Хаджар снова промолчал. Он был уже далеко не молод, чтобы слепо верить своему сердцу. Слишком часто оно обманывало его.

– И я всегда хотела спросить – почему?

– Почему… что? – не понял Хаджар.

– Почему ты не испытываешь ненависти? Даже к Аглену… даже к Кань Дуну, – Лэтэя повернулась к нему. Её глубокие глаза цвета ночного неба, искрящегося разноцветными звездами, заглядывали ему глубоко в душу. – Ты преисполнен не ненависти, а… жалости. И каждый раз, когда твой меч проливает кровь, она выглядит иначе, чем у других. Будто твой меч… роняет слезы.

Хаджар отвернулся. Он смотрел на восток. Туда, где поднималось солнце. Его рука сама собой накрыла обручальный браслет, а в груди стало больно, так невыносимо больно, что ни один удар меча, клинка, копья, стрелы, топора, молота или кулака не мог сравниться с этой болью.

Хаджар предпочел бы, чтобы его пронзили тысячи оружий, но только не это чувство. Но оно его так и не покидало. Все эти годы. И все эти странствия.

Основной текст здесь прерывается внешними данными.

-- State.modCore
@[simp] theorem modCore_pending (s : State) (c : Fin 9) (f : SolCore → SolCore) : (State.modCore s c f).pending = s.pending := rfl
@[simp] theorem modCore_out (s : State) (c : Fin 9) (f : SolCore → SolCore) : (State.modCore s c f).out = s.out := rfl
@[simp] theorem modCore_free (s : State) (c : Fin 9) (f : SolCore → SolCore) : (State.modCore s c f).free = s.free := rfl
@[simp] theorem modCore_dp (s : State) (c : Fin 9) (f : SolCore → SolCore) : (State.modCore s c f).dp = s.dp := rfl
@[simp] theorem modCore_host (s : State) (c : Fin 9) (f : SolCore → SolCore) : (State.modCore s c f).host = s.host := rfl
@[simp] theorem modCore_rc (s : State) (c : Fin 9) (f : SolCore → SolCore) : (State.modCore s c f).rc = s.rc := rfl
@[simp] theorem modCore_ym (s : State) (c : Fin 9) (f : SolCore → SolCore) : (State.modCore s c f).ym = s.ym := rfl
@[simp] theorem modCore_mode (s : State) (c : Fin 9) (f : SolCore → SolCore) : (State.modCore s c f).mode = s.mode := rfl
@[simp] theorem modCore_radio (s : State) (c : Fin 9) (f : SolCore → SolCore) : (State.modCore s c f).radio = s.radio := rfl
@[simp] theorem modCore_conv (s : State) (c : Fin 9) (f : SolCore → SolCore) : (State.modCore s c f).conv = s.conv := rfl
@[simp] theorem modCore_ofdm (s : State) (c : Fin 9) (f : SolCore → SolCore) : (State.modCore s c f).ofdm = s.ofdm := rfl
@[simp] theorem modCore_burst (s : State) (c : Fin 9) (f : SolCore → SolCore) : (State.modCore s c f).burst = s.burst := rfl
@[simp] theorem modCore_quality (s : State) (c : Fin 9) (f : SolCore → SolCore) : (State.modCore s c f).quality = s.quality := rfl
@[simp] theorem modCore_lin (s : State) (c : Fin 9) (f : SolCore → SolCore) : (State.modCore s c f).lin = s.lin := rfl
@[simp] theorem modCore_cal (s : State) (c : Fin 9) (f : SolCore → SolCore) : (State.modCore s c f).cal = s.cal := rfl
@[simp] theorem modCore_fh (s : State) (c : Fin 9) (f : SolCore → SolCore) : (State.modCore s c f).fh = s.fh := rfl
@[simp] theorem modCore_hit (s : State) (c : Fin 9) (f : SolCore → SolCore) : (State.modCore s c f).hit = s.hit := rfl
@[simp] theorem modCore_time (s : State) (c : Fin 9) (f : SolCore → SolCore) : (State.modCore s c f).time = s.time := rfl
@[simp] theorem modCore_clk (s : State) (c : Fin 9) (f : SolCore → SolCore) : (State.modCore s c f).clk = s.clk := rfl
@[simp] theorem modCore_pwr (s : State) (c : Fin 9) (f : SolCore → SolCore) : (State.modCore s c f).pwr = s.pwr := rfl
@[simp] theorem modCore_shu (s : State) (c : Fin 9) (f : SolCore → SolCore) : (State.modCore s c f).shu = s.shu := rfl
@[simp] theorem modCore_sol (s : State) (c : Fin 9) (f : SolCore → SolCore) : (State.modCore s c f).sol = { s.sol with cores := vmod s.sol.cores c f } := rfl
@[simp] theorem modCore_sup (s : State) (c : Fin 9) (f : SolCore → SolCore) : (State.modCore s c f).sup = s.sup := rfl
@[simp] theorem modCore_mem (s : State) (c : Fin 9) (f : SolCore → SolCore) : (State.modCore s c f).mem = s.mem := rfl
@[simp] theorem modCore_sec (s : State) (c : Fin 9) (f : SolCore → SolCore) : (State.modCore s c f).sec = s.sec := rfl
@[simp] theorem modCore_tack (s : State) (c : Fin 9) (f : SolCore → SolCore) : (State.modCore s c f).tack = s.tack := rfl
@[simp] theorem modCore_pkg (s : State) (c : Fin 9) (f : SolCore → SolCore) : (State.modCore s c f).pkg = s.pkg := rfl

-- State.wv
@[simp] theorem wv_pending (s : State) (c : Fin 9) (i : Fin 32) (v : Vector (BitVec 32) 32) : (State.wv s c i v).pending = s.pending := rfl
@[simp] theorem wv_out (s : State) (c : Fin 9) (i : Fin 32) (v : Vector (BitVec 32) 32) : (State.wv s c i v).out = s.out := rfl
@[simp] theorem wv_free (s : State) (c : Fin 9) (i : Fin 32) (v : Vector (BitVec 32) 32) : (State.wv s c i v).free = s.free := rfl
@[simp] theorem wv_dp (s : State) (c : Fin 9) (i : Fin 32) (v : Vector (BitVec 32) 32) : (State.wv s c i v).dp = s.dp := rfl
@[simp] theorem wv_host (s : State) (c : Fin 9) (i : Fin 32) (v : Vector (BitVec 32) 32) : (State.wv s c i v).host = s.host := rfl
@[simp] theorem wv_rc (s : State) (c : Fin 9) (i : Fin 32) (v : Vector (BitVec 32) 32) : (State.wv s c i v).rc = s.rc := rfl
@[simp] theorem wv_ym (s : State) (c : Fin 9) (i : Fin 32) (v : Vector (BitVec 32) 32) : (State.wv s c i v).ym = s.ym := rfl
@[simp] theorem wv_mode (s : State) (c : Fin 9) (i : Fin 32) (v : Vector (BitVec 32) 32) : (State.wv s c i v).mode = s.mode := rfl
@[simp] theorem wv_radio (s : State) (c : Fin 9) (i : Fin 32) (v : Vector (BitVec 32) 32) : (State.wv s c i v).radio = s.radio := rfl
@[simp] theorem wv_conv (s : State) (c : Fin 9) (i : Fin 32) (v : Vector (BitVec 32) 32) : (State.wv s c i v).conv = s.conv := rfl
@[simp] theorem wv_ofdm (s : State) (c : Fin 9) (i : Fin 32) (v : Vector (BitVec 32) 32) : (State.wv s c i v).ofdm = s.ofdm := rfl
@[simp] theorem wv_burst (s : State) (c : Fin 9) (i : Fin 32) (v : Vector (BitVec 32) 32) : (State.wv s c i v).burst = s.burst := rfl
@[simp] theorem wv_quality (s : State) (c : Fin 9) (i : Fin 32) (v : Vector (BitVec 32) 32) : (State.wv s c i v).quality = s.quality := rfl
@[simp] theorem wv_lin (s : State) (c : Fin 9) (i : Fin 32) (v : Vector (BitVec 32) 32) : (State.wv s c i v).lin = s.lin := rfl
@[simp] theorem wv_cal (s : State) (c : Fin 9) (i : Fin 32) (v : Vector (BitVec 32) 32) : (State.wv s c i v).cal = s.cal := rfl
@[simp] theorem wv_fh (s : State) (c : Fin 9) (i : Fin 32) (v : Vector (BitVec 32) 32) : (State.wv s c i v).fh = s.fh := rfl
@[simp] theorem wv_hit (s : State) (c : Fin 9) (i : Fin 32) (v : Vector (BitVec 32) 32) : (State.wv s c i v).hit = s.hit := rfl
@[simp] theorem wv_time (s : State) (c : Fin 9) (i : Fin 32) (v : Vector (BitVec 32) 32) : (State.wv s c i v).time = s.time := rfl
@[simp] theorem wv_clk (s : State) (c : Fin 9) (i : Fin 32) (v : Vector (BitVec 32) 32) : (State.wv s c i v).clk = s.clk := rfl
@[simp] theorem wv_pwr (s : State) (c : Fin 9) (i : Fin 32) (v : Vector (BitVec 32) 32) : (State.wv s c i v).pwr = s.pwr := rfl
@[simp] theorem wv_shu (s : State) (c : Fin 9) (i : Fin 32) (v : Vector (BitVec 32) 32) : (State.wv s c i v).shu = s.shu := rfl
@[simp] theorem wv_sup (s : State) (c : Fin 9) (i : Fin 32) (v : Vector (BitVec 32) 32) : (State.wv s c i v).sup = s.sup := rfl
@[simp] theorem wv_mem (s : State) (c : Fin 9) (i : Fin 32) (v : Vector (BitVec 32) 32) : (State.wv s c i v).mem = s.mem := rfl
@[simp] theorem wv_sec (s : State) (c : Fin 9) (i : Fin 32) (v : Vector (BitVec 32) 32) : (State.wv s c i v).sec = s.sec := rfl
@[simp] theorem wv_tack (s : State) (c : Fin 9) (i : Fin 32) (v : Vector (BitVec 32) 32) : (State.wv s c i v).tack = s.tack := rfl
@[simp] theorem wv_pkg (s : State) (c : Fin 9) (i : Fin 32) (v : Vector (BitVec 32) 32) : (State.wv s c i v).pkg = s.pkg := rfl

-- State.modHit
@[simp] theorem modHit_pending (s : State) (f : Hitch → Hitch) : (State.modHit s f).pending = s.pending := rfl
@[simp] theorem modHit_out (s : State) (f : Hitch → Hitch) : (State.modHit s f).out = s.out := rfl
@[simp] theorem modHit_free (s : State) (f : Hitch → Hitch) : (State.modHit s f).free = s.free := rfl
@[simp] theorem modHit_dp (s : State) (f : Hitch → Hitch) : (State.modHit s f).dp = s.dp := rfl
@[simp] theorem modHit_host (s : State) (f : Hitch → Hitch) : (State.modHit s f).host = s.host := rfl
@[simp] theorem modHit_rc (s : State) (f : Hitch → Hitch) : (State.modHit s f).rc = s.rc := rfl
@[simp] theorem modHit_ym (s : State) (f : Hitch → Hitch) : (State.modHit s f).ym = s.ym := rfl
@[simp] theorem modHit_mode (s : State) (f : Hitch → Hitch) : (State.modHit s f).mode = s.mode := rfl
@[simp] theorem modHit_radio (s : State) (f : Hitch → Hitch) : (State.modHit s f).radio = s.radio := rfl
@[simp] theorem modHit_conv (s : State) (f : Hitch → Hitch) : (State.modHit s f).conv = s.conv := rfl
@[simp] theorem modHit_ofdm (s : State) (f : Hitch → Hitch) : (State.modHit s f).ofdm = s.ofdm := rfl
@[simp] theorem modHit_burst (s : State) (f : Hitch → Hitch) : (State.modHit s f).burst = s.burst := rfl
@[simp] theorem modHit_quality (s : State) (f : Hitch → Hitch) : (State.modHit s f).quality = s.quality := rfl
@[simp] theorem modHit_lin (s : State) (f : Hitch → Hitch) : (State.modHit s f).lin = s.lin := rfl
@[simp] theorem modHit_cal (s : State) (f : Hitch → Hitch) : (State.modHit s f).cal = s.cal := rfl
@[simp] theorem modHit_fh (s : State) (f : Hitch → Hitch) : (State.modHit s f).fh = s.fh := rfl
@[simp] theorem modHit_hit (s : State) (f : Hitch → Hitch) : (State.modHit s f).hit = f s.hit := rfl
@[simp] theorem modHit_time (s : State) (f : Hitch → Hitch) : (State.modHit s f).time = s.time := rfl
@[simp] theorem modHit_clk (s : State) (f : Hitch → Hitch) : (State.modHit s f).clk = s.clk := rfl
@[simp] theorem modHit_pwr (s : State) (f : Hitch → Hitch) : (State.modHit s f).pwr = s.pwr := rfl
@[simp] theorem modHit_shu (s : State) (f : Hitch → Hitch) : (State.modHit s f).shu = s.shu := rfl
@[simp] theorem modHit_sol (s : State) (f : Hitch → Hitch) : (State.modHit s f).sol = s.sol := rfl
@[simp] theorem modHit_sup (s : State) (f : Hitch → Hitch) : (State.modHit s f).sup = s.sup := rfl
@[simp] theorem modHit_mem (s : State) (f : Hitch → Hitch) : (State.modHit s f).mem = s.mem := rfl
@[simp] theorem modHit_sec (s : State) (f : Hitch → Hitch) : (State.modHit s f).sec = s.sec := rfl
@[simp] theorem modHit_tack (s : State) (f : Hitch → Hitch) : (State.modHit s f).tack = s.tack := rfl
@[simp] theorem modHit_pkg (s : State) (f : Hitch → Hitch) : (State.modHit s f).pkg = s.pkg := rfl

-- State.modGroup
@[simp] theorem modGroup_pending (s : State) (g : ChainGroup) (f : ChainGroup → ChainGroup) : (State.modGroup s g f).pending = s.pending := rfl
@[simp] theorem modGroup_out (s : State) (g : ChainGroup) (f : ChainGroup → ChainGroup) : (State.modGroup s g f).out = s.out := rfl
@[simp] theorem modGroup_free (s : State) (g : ChainGroup) (f : ChainGroup → ChainGroup) : (State.modGroup s g f).free = s.free := rfl
@[simp] theorem modGroup_dp (s : State) (g : ChainGroup) (f : ChainGroup → ChainGroup) : (State.modGroup s g f).dp = s.dp := rfl
@[simp] theorem modGroup_host (s : State) (g : ChainGroup) (f : ChainGroup → ChainGroup) : (State.modGroup s g f).host = s.host := rfl
@[simp] theorem modGroup_rc (s : State) (g : ChainGroup) (f : ChainGroup → ChainGroup) : (State.modGroup s g f).rc = s.rc := rfl
@[simp] theorem modGroup_ym (s : State) (g : ChainGroup) (f : ChainGroup → ChainGroup) : (State.modGroup s g f).ym = s.ym := rfl
@[simp] theorem modGroup_mode (s : State) (g : ChainGroup) (f : ChainGroup → ChainGroup) : (State.modGroup s g f).mode = s.mode := rfl
@[simp] theorem modGroup_radio (s : State) (g : ChainGroup) (f : ChainGroup → ChainGroup) : (State.modGroup s g f).radio = s.radio := rfl
@[simp] theorem modGroup_conv (s : State) (g : ChainGroup) (f : ChainGroup → ChainGroup) : (State.modGroup s g f).conv = s.conv := rfl
@[simp] theorem modGroup_ofdm (s : State) (g : ChainGroup) (f : ChainGroup → ChainGroup) : (State.modGroup s g f).ofdm = s.ofdm := rfl
@[simp] theorem modGroup_burst (s : State) (g : ChainGroup) (f : ChainGroup → ChainGroup) : (State.modGroup s g f).burst = s.burst := rfl
@[simp] theorem modGroup_quality (s : State) (g : ChainGroup) (f : ChainGroup → ChainGroup) : (State.modGroup s g f).quality = s.quality := rfl
@[simp] theorem modGroup_lin (s : State) (g : ChainGroup) (f : ChainGroup → ChainGroup) : (State.modGroup s g f).lin = s.lin := rfl
@[simp] theorem modGroup_cal (s : State) (g : ChainGroup) (f : ChainGroup → ChainGroup) : (State.modGroup s g f).cal = s.cal := rfl
@[simp] theorem modGroup_fh (s : State) (g : ChainGroup) (f : ChainGroup → ChainGroup) : (State.modGroup s g f).fh = s.fh := rfl
@[simp] theorem modGroup_time (s : State) (g : ChainGroup) (f : ChainGroup → ChainGroup) : (State.modGroup s g f).time = s.time := rfl
@[simp] theorem modGroup_clk (s : State) (g : ChainGroup) (f : ChainGroup → ChainGroup) : (State.modGroup s g f).clk = s.clk := rfl
@[simp] theorem modGroup_pwr (s : State) (g : ChainGroup) (f : ChainGroup → ChainGroup) : (State.modGroup s g f).pwr = s.pwr := rfl
@[simp] theorem modGroup_shu (s : State) (g : ChainGroup) (f : ChainGroup → ChainGroup) : (State.modGroup s g f).shu = s.shu := rfl
@[simp] theorem modGroup_sol (s : State) (g : ChainGroup) (f : ChainGroup → ChainGroup) : (State.modGroup s g f).sol = s.sol := rfl
@[simp] theorem modGroup_sup (s : State) (g : ChainGroup) (f : ChainGroup → ChainGroup) : (State.modGroup s g f).sup = s.sup := rfl
@[simp] theorem modGroup_mem (s : State) (g : ChainGroup) (f : ChainGroup → ChainGroup) : (State.modGroup s g f).mem = s.mem := rfl
@[simp] theorem modGroup_sec (s : State) (g : ChainGroup) (f : ChainGroup → ChainGroup) : (State.modGroup s g f).sec = s.sec := rfl
@[simp] theorem modGroup_tack (s : State) (g : ChainGroup) (f : ChainGroup → ChainGroup) : (State.modGroup s g f).tack = s.tack := rfl
@[simp] theorem modGroup_pkg (s : State) (g : ChainGroup) (f : ChainGroup → ChainGroup) : (State.modGroup s g f).pkg = s.pkg := rfl

-- State.modTb
@[simp] theorem modTb_pending (s : State) (d : Fin 2) (f : Tb → Tb) : (State.modTb s d f).pending = s.pending := rfl
@[simp] theorem modTb_out (s : State) (d : Fin 2) (f : Tb → Tb) : (State.modTb s d f).out = s.out := rfl
@[simp] theorem modTb_free (s : State) (d : Fin 2) (f : Tb → Tb) : (State.modTb s d f).free = s.free := rfl
@[simp] theorem modTb_dp (s : State) (d : Fin 2) (f : Tb → Tb) : (State.modTb s d f).dp = s.dp := rfl
@[simp] theorem modTb_host (s : State) (d : Fin 2) (f : Tb → Tb) : (State.modTb s d f).host = s.host := rfl
@[simp] theorem modTb_rc (s : State) (d : Fin 2) (f : Tb → Tb) : (State.modTb s d f).rc = s.rc := rfl
@[simp] theorem modTb_ym (s : State) (d : Fin 2) (f : Tb → Tb) : (State.modTb s d f).ym = s.ym := rfl
@[simp] theorem modTb_mode (s : State) (d : Fin 2) (f : Tb → Tb) : (State.modTb s d f).mode = s.mode := rfl
@[simp] theorem modTb_radio (s : State) (d : Fin 2) (f : Tb → Tb) : (State.modTb s d f).radio = s.radio := rfl
@[simp] theorem modTb_conv (s : State) (d : Fin 2) (f : Tb → Tb) : (State.modTb s d f).conv = s.conv := rfl
@[simp] theorem modTb_ofdm (s : State) (d : Fin 2) (f : Tb → Tb) : (State.modTb s d f).ofdm = s.ofdm := rfl
@[simp] theorem modTb_burst (s : State) (d : Fin 2) (f : Tb → Tb) : (State.modTb s d f).burst = s.burst := rfl
@[simp] theorem modTb_quality (s : State) (d : Fin 2) (f : Tb → Tb) : (State.modTb s d f).quality = s.quality := rfl
@[simp] theorem modTb_lin (s : State) (d : Fin 2) (f : Tb → Tb) : (State.modTb s d f).lin = s.lin := rfl
@[simp] theorem modTb_cal (s : State) (d : Fin 2) (f : Tb → Tb) : (State.modTb s d f).cal = s.cal := rfl
@[simp] theorem modTb_fh (s : State) (d : Fin 2) (f : Tb → Tb) : (State.modTb s d f).fh = s.fh := rfl
@[simp] theorem modTb_hit (s : State) (d : Fin 2) (f : Tb → Tb) : (State.modTb s d f).hit = s.hit := rfl
@[simp] theorem modTb_time (s : State) (d : Fin 2) (f : Tb → Tb) : (State.modTb s d f).time = { s.time with tb := vmod s.time.tb d f } := rfl
@[simp] theorem modTb_clk (s : State) (d : Fin 2) (f : Tb → Tb) : (State.modTb s d f).clk = s.clk := rfl
@[simp] theorem modTb_pwr (s : State) (d : Fin 2) (f : Tb → Tb) : (State.modTb s d f).pwr = s.pwr := rfl
@[simp] theorem modTb_shu (s : State) (d : Fin 2) (f : Tb → Tb) : (State.modTb s d f).shu = s.shu := rfl
@[simp] theorem modTb_sol (s : State) (d : Fin 2) (f : Tb → Tb) : (State.modTb s d f).sol = s.sol := rfl
@[simp] theorem modTb_sup (s : State) (d : Fin 2) (f : Tb → Tb) : (State.modTb s d f).sup = s.sup := rfl
@[simp] theorem modTb_mem (s : State) (d : Fin 2) (f : Tb → Tb) : (State.modTb s d f).mem = s.mem := rfl
@[simp] theorem modTb_sec (s : State) (d : Fin 2) (f : Tb → Tb) : (State.modTb s d f).sec = s.sec := rfl
@[simp] theorem modTb_tack (s : State) (d : Fin 2) (f : Tb → Tb) : (State.modTb s d f).tack = s.tack := rfl
@[simp] theorem modTb_pkg (s : State) (d : Fin 2) (f : Tb → Tb) : (State.modTb s d f).pkg = s.pkg := rfl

– Как можно ненавидеть тех, кто слаб? – произнес он. – так однажды сказал… сказало существо. Из очень старых легенд.

– Легенд? Ты о ком.

Хаджар отнял руку от груди. Он так и не смог ответить на этот вопрос. Он не смог признать, что, как некогда Черный Генерал, так теперь и он – испытывал к своим противникам, врагам и тем, кто сбился с пути, лишь жалость, но не ненависть.

Примус, Солнцеликий, Морган Бесстрашный, Чин’Аме… он испытывал к ним лишь жалость и сожаление. Каждый из них, в своей собственной истории, был героем. Спасителем и освободителем. И для каждого из них Хаджар Дархан стал монстром и злодеем, отобравшим или уничтожившим все, что было ценно.

И единственная разница, что Хаджар – общий для них всех враг, был все еще жив.

Если бы Хаджар пал, то стал бы очередным, поверженным монстром в чьей-то героической истории, а пока он жил – все было наоборот.

Так как можно испытывать ненависть? Ненависть к собственным, кривым отражениям в разбитых зеркалах мира боевых искусств.

– Иногда я думаю, а когда и мне повстречается тот герой, для которого я останусь лишь монстром, желающим разрушить все, что дорого, – прошептал Хаджар.

– Монстром? – переспросила Лэтэя. – Ты никогда не был монстром, генерал.

Хаджар лишь улыбнулся. Чуть печальнее, чем того хотел.